(Available records)

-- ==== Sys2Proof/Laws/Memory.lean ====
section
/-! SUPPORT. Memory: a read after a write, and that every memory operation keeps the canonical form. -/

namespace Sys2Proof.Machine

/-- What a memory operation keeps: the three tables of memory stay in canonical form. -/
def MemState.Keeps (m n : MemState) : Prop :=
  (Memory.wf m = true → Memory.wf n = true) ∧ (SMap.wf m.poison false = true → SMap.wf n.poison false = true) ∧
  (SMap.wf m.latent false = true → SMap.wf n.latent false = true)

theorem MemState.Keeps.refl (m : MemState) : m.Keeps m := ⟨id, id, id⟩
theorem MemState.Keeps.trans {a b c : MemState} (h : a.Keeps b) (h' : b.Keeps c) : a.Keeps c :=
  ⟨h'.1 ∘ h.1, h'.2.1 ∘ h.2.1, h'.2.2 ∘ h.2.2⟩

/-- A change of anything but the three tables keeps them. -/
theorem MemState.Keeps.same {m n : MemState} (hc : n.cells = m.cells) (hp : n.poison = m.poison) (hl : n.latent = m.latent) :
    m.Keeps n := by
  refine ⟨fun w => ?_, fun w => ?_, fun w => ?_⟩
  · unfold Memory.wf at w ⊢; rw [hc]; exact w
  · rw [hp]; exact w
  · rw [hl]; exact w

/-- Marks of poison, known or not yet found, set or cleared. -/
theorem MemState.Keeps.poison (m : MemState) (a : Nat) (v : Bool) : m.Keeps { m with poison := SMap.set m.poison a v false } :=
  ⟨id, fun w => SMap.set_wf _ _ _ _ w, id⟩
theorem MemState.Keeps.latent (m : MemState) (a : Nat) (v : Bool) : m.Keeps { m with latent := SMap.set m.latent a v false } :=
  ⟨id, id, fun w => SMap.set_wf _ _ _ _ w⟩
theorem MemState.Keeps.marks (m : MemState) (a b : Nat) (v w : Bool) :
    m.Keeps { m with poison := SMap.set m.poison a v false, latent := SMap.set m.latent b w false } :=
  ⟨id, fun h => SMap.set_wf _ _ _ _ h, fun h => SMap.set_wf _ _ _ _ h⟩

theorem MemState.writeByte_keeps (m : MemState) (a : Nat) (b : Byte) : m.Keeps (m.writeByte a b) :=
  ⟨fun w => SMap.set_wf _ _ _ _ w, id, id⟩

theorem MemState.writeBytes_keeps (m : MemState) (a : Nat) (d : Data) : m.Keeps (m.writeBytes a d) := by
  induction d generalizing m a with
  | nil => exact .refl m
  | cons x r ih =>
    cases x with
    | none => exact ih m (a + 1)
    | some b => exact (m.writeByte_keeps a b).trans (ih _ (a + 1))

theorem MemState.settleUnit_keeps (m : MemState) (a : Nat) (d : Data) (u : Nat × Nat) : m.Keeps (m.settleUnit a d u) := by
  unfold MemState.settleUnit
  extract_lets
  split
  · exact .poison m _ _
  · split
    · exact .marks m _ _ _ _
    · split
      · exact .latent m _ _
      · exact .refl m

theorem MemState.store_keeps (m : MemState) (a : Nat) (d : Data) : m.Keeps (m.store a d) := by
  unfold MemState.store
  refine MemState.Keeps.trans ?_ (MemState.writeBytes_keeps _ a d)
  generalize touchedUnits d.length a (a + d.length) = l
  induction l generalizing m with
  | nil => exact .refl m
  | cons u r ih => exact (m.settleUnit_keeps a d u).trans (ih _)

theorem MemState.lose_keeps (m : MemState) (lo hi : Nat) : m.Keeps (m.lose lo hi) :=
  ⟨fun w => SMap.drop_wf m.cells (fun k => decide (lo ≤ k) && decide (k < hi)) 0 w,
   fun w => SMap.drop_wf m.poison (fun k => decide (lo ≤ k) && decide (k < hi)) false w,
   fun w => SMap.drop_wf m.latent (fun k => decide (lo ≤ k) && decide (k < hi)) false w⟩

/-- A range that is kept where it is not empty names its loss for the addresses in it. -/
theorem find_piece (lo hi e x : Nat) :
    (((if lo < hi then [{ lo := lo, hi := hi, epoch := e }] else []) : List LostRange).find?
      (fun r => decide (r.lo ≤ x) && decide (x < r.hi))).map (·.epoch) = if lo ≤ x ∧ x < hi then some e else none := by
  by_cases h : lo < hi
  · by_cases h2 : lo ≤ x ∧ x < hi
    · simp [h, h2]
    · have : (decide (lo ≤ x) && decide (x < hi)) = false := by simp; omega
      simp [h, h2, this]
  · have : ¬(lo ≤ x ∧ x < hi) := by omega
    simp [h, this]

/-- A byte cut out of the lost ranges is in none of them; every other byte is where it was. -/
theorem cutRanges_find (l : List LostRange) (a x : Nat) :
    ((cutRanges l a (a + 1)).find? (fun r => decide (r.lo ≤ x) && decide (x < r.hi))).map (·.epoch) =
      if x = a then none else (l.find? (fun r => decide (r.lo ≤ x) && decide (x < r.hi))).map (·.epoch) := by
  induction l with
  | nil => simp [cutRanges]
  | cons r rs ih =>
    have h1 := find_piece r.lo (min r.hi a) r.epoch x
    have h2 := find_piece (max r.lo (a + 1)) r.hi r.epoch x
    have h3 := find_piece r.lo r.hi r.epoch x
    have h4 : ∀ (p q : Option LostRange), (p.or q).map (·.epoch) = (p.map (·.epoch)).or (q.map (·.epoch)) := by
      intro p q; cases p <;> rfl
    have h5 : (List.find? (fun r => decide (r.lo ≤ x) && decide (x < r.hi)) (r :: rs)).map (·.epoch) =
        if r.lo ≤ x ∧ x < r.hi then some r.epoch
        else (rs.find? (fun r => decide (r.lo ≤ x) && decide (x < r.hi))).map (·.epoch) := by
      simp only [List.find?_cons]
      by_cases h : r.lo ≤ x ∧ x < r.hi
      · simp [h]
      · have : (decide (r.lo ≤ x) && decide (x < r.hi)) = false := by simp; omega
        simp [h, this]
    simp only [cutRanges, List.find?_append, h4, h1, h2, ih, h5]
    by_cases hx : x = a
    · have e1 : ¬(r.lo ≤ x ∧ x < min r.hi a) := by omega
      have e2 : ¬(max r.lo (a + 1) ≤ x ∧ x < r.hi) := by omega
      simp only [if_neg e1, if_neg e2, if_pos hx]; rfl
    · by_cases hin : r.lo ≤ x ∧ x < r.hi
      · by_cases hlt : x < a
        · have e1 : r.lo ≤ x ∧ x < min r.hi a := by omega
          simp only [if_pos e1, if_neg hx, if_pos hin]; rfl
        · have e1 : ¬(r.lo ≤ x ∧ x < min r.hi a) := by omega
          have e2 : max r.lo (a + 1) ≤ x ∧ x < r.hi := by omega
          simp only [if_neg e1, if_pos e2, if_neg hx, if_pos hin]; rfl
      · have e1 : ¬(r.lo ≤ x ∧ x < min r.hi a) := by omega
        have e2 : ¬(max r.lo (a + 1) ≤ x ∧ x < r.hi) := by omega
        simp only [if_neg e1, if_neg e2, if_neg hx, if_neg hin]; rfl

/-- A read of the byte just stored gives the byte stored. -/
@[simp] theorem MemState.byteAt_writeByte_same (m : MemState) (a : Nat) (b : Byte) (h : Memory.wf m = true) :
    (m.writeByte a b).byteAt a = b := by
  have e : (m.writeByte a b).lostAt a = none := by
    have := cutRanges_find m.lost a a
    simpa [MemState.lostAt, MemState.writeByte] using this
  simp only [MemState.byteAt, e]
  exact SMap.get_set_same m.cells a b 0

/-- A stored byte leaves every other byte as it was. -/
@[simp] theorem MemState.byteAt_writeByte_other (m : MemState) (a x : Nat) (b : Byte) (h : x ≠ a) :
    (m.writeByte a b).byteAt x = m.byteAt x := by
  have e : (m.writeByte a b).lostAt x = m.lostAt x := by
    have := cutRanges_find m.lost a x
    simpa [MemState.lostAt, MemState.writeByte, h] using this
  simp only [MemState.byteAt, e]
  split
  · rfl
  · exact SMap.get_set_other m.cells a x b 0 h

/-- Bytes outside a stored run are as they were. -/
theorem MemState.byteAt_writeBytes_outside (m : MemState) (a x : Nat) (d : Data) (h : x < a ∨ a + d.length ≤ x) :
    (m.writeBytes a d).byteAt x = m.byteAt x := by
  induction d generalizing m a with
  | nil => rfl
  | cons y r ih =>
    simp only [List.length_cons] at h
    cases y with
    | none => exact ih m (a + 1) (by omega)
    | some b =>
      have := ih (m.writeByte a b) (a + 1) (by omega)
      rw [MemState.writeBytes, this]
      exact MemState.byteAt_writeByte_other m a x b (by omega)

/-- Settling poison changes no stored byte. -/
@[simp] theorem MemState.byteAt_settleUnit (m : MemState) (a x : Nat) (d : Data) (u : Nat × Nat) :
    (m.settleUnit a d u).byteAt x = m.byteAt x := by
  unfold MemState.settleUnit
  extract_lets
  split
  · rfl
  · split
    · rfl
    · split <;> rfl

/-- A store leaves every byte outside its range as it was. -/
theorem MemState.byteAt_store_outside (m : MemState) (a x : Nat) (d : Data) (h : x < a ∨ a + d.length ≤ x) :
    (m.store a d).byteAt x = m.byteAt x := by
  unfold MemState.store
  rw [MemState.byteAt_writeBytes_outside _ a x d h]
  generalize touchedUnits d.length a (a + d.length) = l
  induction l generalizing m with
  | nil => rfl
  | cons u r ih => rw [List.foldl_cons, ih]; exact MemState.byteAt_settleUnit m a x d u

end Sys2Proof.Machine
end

(End Available records)
(Available records)

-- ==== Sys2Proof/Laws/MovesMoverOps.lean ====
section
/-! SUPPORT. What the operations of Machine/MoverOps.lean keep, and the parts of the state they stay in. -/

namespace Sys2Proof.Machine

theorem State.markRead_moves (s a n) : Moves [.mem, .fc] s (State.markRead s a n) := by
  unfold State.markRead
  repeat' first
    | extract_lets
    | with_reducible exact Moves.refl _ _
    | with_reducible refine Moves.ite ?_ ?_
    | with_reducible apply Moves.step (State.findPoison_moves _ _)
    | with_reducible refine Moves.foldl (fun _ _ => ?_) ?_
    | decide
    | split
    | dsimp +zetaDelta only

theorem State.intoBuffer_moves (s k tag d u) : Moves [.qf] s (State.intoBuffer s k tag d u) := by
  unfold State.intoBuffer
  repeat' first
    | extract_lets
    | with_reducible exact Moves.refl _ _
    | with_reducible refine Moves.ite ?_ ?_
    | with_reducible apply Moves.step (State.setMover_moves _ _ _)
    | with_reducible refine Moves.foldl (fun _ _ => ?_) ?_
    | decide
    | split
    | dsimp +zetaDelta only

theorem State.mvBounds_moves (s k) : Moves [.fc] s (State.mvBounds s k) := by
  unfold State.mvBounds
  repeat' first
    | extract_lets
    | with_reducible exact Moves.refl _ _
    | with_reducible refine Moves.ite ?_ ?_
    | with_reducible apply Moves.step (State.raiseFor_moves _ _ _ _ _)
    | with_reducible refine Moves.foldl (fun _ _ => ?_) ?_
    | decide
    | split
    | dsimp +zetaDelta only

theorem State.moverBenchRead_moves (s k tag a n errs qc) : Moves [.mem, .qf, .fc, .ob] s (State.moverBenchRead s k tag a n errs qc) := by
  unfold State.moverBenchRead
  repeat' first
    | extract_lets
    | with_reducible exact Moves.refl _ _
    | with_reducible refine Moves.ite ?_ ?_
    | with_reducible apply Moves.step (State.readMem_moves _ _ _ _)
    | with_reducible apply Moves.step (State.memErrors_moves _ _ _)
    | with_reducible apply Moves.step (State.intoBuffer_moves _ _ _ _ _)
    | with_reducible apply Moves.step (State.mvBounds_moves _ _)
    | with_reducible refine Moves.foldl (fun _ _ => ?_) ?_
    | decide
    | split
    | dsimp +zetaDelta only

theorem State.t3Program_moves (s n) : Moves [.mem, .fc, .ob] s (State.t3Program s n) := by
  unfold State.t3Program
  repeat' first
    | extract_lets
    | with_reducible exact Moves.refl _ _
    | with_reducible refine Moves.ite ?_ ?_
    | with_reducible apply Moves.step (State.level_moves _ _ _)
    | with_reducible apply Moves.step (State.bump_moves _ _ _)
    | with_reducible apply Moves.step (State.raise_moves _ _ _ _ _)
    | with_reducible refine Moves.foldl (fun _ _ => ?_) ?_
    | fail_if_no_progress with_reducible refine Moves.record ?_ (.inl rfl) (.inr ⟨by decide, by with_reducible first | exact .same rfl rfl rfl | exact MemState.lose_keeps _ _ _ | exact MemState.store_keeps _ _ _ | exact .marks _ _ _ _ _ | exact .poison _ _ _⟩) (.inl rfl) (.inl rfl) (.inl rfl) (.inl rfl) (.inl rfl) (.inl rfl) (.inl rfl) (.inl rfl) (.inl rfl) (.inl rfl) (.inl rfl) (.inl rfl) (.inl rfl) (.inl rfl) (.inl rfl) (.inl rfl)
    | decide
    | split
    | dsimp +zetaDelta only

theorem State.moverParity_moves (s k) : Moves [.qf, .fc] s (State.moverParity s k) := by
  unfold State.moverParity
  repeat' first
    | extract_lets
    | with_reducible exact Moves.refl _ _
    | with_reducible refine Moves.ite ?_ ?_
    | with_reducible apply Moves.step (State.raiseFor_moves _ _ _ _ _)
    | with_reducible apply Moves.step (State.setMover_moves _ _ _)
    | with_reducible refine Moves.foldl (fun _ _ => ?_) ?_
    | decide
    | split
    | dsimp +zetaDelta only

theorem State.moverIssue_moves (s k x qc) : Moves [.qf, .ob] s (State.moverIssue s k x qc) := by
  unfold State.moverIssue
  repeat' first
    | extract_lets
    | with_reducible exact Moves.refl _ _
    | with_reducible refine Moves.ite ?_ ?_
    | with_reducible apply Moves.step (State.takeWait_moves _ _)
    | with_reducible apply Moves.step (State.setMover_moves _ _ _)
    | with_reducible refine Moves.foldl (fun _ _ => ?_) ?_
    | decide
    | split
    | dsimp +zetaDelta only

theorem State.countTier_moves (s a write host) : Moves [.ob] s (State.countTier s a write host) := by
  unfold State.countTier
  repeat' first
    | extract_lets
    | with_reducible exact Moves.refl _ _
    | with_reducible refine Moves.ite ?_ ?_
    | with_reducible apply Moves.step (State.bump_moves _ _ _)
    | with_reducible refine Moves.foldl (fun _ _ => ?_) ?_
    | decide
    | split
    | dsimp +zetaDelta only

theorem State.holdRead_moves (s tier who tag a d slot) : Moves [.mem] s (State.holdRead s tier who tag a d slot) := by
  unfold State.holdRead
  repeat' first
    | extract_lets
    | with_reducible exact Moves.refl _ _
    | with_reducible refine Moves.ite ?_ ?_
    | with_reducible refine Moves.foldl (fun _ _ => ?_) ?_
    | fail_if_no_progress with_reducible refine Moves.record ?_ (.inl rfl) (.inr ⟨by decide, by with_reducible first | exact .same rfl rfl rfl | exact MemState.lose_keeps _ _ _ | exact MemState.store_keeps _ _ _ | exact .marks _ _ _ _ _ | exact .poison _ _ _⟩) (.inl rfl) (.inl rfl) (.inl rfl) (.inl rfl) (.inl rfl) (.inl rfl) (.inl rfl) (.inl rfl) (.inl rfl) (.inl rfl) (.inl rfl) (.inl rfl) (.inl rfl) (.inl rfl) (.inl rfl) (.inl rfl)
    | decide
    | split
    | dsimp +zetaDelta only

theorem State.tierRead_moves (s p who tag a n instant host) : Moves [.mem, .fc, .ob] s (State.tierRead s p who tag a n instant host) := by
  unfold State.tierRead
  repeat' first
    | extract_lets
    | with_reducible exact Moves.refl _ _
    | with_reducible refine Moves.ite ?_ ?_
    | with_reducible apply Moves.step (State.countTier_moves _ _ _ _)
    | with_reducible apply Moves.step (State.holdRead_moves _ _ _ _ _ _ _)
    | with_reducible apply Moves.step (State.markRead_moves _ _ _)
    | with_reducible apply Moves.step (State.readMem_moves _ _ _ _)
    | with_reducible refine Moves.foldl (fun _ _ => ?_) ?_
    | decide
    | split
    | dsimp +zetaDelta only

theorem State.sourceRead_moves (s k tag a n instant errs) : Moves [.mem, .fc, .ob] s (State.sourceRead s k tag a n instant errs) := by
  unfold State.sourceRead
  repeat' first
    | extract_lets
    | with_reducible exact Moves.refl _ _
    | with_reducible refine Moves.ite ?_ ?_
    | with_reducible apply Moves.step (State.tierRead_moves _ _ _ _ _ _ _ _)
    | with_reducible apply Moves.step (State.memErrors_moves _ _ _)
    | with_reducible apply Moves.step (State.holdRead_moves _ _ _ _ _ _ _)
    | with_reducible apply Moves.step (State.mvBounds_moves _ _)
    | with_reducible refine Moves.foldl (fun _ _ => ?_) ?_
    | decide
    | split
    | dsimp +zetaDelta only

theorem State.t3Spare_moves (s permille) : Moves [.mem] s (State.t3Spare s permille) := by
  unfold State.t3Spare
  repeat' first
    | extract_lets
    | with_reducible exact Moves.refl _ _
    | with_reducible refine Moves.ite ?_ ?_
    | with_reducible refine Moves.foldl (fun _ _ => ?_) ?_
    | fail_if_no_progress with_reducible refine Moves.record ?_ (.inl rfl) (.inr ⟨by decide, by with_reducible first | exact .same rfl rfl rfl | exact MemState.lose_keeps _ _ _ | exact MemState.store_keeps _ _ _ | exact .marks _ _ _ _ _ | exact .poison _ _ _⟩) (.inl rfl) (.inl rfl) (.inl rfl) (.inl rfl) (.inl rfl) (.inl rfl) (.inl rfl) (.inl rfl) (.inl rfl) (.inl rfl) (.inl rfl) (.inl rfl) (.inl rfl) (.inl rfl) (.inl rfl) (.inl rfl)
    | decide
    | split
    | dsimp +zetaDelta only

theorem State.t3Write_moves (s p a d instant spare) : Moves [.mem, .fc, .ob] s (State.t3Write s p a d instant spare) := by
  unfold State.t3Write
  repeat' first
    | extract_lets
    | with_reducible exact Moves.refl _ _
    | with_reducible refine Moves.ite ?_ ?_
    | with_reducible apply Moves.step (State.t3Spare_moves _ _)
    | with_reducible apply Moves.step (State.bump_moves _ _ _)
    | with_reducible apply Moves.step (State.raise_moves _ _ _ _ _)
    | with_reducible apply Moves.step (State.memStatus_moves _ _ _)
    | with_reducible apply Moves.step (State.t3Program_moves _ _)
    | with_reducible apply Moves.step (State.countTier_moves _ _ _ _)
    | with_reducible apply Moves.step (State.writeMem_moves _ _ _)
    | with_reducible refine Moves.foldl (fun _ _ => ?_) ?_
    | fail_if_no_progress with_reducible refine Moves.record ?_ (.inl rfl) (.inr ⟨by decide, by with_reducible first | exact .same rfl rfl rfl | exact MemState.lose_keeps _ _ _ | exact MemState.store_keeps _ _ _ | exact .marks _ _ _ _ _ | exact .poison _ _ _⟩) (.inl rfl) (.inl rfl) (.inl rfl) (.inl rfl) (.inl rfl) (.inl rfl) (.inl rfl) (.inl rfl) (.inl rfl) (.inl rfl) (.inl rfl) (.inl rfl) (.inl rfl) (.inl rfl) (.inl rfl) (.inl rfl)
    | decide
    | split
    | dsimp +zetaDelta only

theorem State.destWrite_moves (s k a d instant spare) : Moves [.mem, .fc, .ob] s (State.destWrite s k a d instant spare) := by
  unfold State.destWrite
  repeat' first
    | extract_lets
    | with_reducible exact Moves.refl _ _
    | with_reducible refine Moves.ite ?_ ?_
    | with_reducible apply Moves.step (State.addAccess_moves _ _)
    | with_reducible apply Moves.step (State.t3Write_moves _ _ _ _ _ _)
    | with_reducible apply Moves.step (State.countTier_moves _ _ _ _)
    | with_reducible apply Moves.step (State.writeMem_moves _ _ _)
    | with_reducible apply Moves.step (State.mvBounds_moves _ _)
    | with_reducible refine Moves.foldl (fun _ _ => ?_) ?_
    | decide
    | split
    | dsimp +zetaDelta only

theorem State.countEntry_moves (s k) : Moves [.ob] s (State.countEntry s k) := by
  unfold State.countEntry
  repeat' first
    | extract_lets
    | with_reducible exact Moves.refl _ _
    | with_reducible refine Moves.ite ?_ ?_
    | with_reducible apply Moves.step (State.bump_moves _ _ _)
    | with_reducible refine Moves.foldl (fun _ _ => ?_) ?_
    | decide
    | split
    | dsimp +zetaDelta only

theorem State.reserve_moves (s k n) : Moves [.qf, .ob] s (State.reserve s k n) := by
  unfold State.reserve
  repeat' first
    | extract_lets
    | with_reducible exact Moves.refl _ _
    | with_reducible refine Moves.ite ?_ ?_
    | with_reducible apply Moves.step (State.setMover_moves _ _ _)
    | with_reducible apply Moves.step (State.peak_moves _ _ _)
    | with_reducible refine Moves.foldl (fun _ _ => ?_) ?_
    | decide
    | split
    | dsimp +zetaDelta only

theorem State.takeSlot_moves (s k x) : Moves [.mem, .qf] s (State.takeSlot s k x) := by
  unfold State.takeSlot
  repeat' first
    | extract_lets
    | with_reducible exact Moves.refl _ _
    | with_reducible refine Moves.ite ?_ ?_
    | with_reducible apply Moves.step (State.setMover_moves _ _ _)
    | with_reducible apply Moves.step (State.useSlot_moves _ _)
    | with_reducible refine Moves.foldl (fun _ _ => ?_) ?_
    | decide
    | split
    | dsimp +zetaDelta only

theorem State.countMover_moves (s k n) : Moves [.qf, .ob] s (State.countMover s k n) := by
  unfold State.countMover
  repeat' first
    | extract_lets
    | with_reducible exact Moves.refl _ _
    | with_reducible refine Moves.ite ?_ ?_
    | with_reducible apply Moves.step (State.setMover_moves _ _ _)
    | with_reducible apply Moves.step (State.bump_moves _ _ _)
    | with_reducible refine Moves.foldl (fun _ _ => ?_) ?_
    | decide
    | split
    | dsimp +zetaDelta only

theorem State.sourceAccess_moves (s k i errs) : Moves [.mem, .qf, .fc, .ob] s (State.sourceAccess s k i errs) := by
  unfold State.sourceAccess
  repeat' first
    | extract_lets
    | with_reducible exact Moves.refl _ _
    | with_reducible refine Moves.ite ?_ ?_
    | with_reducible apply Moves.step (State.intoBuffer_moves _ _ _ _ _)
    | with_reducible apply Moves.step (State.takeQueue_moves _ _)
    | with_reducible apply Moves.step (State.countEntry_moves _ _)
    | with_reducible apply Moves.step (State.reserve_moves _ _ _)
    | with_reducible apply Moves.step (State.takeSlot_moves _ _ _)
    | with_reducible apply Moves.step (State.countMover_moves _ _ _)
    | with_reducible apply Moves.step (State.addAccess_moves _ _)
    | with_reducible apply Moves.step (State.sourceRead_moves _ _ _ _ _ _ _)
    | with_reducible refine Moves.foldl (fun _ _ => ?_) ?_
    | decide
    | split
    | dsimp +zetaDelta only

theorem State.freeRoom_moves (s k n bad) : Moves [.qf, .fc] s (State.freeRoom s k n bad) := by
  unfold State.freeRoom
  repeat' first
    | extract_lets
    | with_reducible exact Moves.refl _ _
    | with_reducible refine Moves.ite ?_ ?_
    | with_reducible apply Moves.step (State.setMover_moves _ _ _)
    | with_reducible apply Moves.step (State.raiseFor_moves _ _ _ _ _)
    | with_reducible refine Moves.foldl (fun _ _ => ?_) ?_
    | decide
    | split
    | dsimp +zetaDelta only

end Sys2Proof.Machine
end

(End Available records)
(Available records)

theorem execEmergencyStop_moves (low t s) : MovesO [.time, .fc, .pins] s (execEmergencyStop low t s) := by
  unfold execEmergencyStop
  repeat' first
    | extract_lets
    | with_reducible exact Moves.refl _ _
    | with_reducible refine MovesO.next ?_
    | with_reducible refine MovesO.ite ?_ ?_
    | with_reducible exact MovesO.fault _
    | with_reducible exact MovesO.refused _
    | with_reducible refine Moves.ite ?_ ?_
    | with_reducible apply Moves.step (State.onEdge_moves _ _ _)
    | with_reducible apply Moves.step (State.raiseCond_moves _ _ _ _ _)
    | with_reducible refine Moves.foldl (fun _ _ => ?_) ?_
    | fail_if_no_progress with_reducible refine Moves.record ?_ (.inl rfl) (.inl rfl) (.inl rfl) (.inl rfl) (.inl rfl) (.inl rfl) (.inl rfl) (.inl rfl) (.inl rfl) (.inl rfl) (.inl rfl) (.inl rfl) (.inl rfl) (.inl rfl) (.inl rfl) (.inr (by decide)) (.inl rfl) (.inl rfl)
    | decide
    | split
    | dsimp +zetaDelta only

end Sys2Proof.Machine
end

(End Available records)

Brief
Starting from the records above, copy each line where the string "SUPPORT" is found.

Result for this exercise
/-! SUPPORT. Memory: a read after a write, and that every memory operation keeps the canonical form. -/
/-! SUPPORT. What the operations of Machine/MoverOps.lean keep, and the parts of the state they stay in. -/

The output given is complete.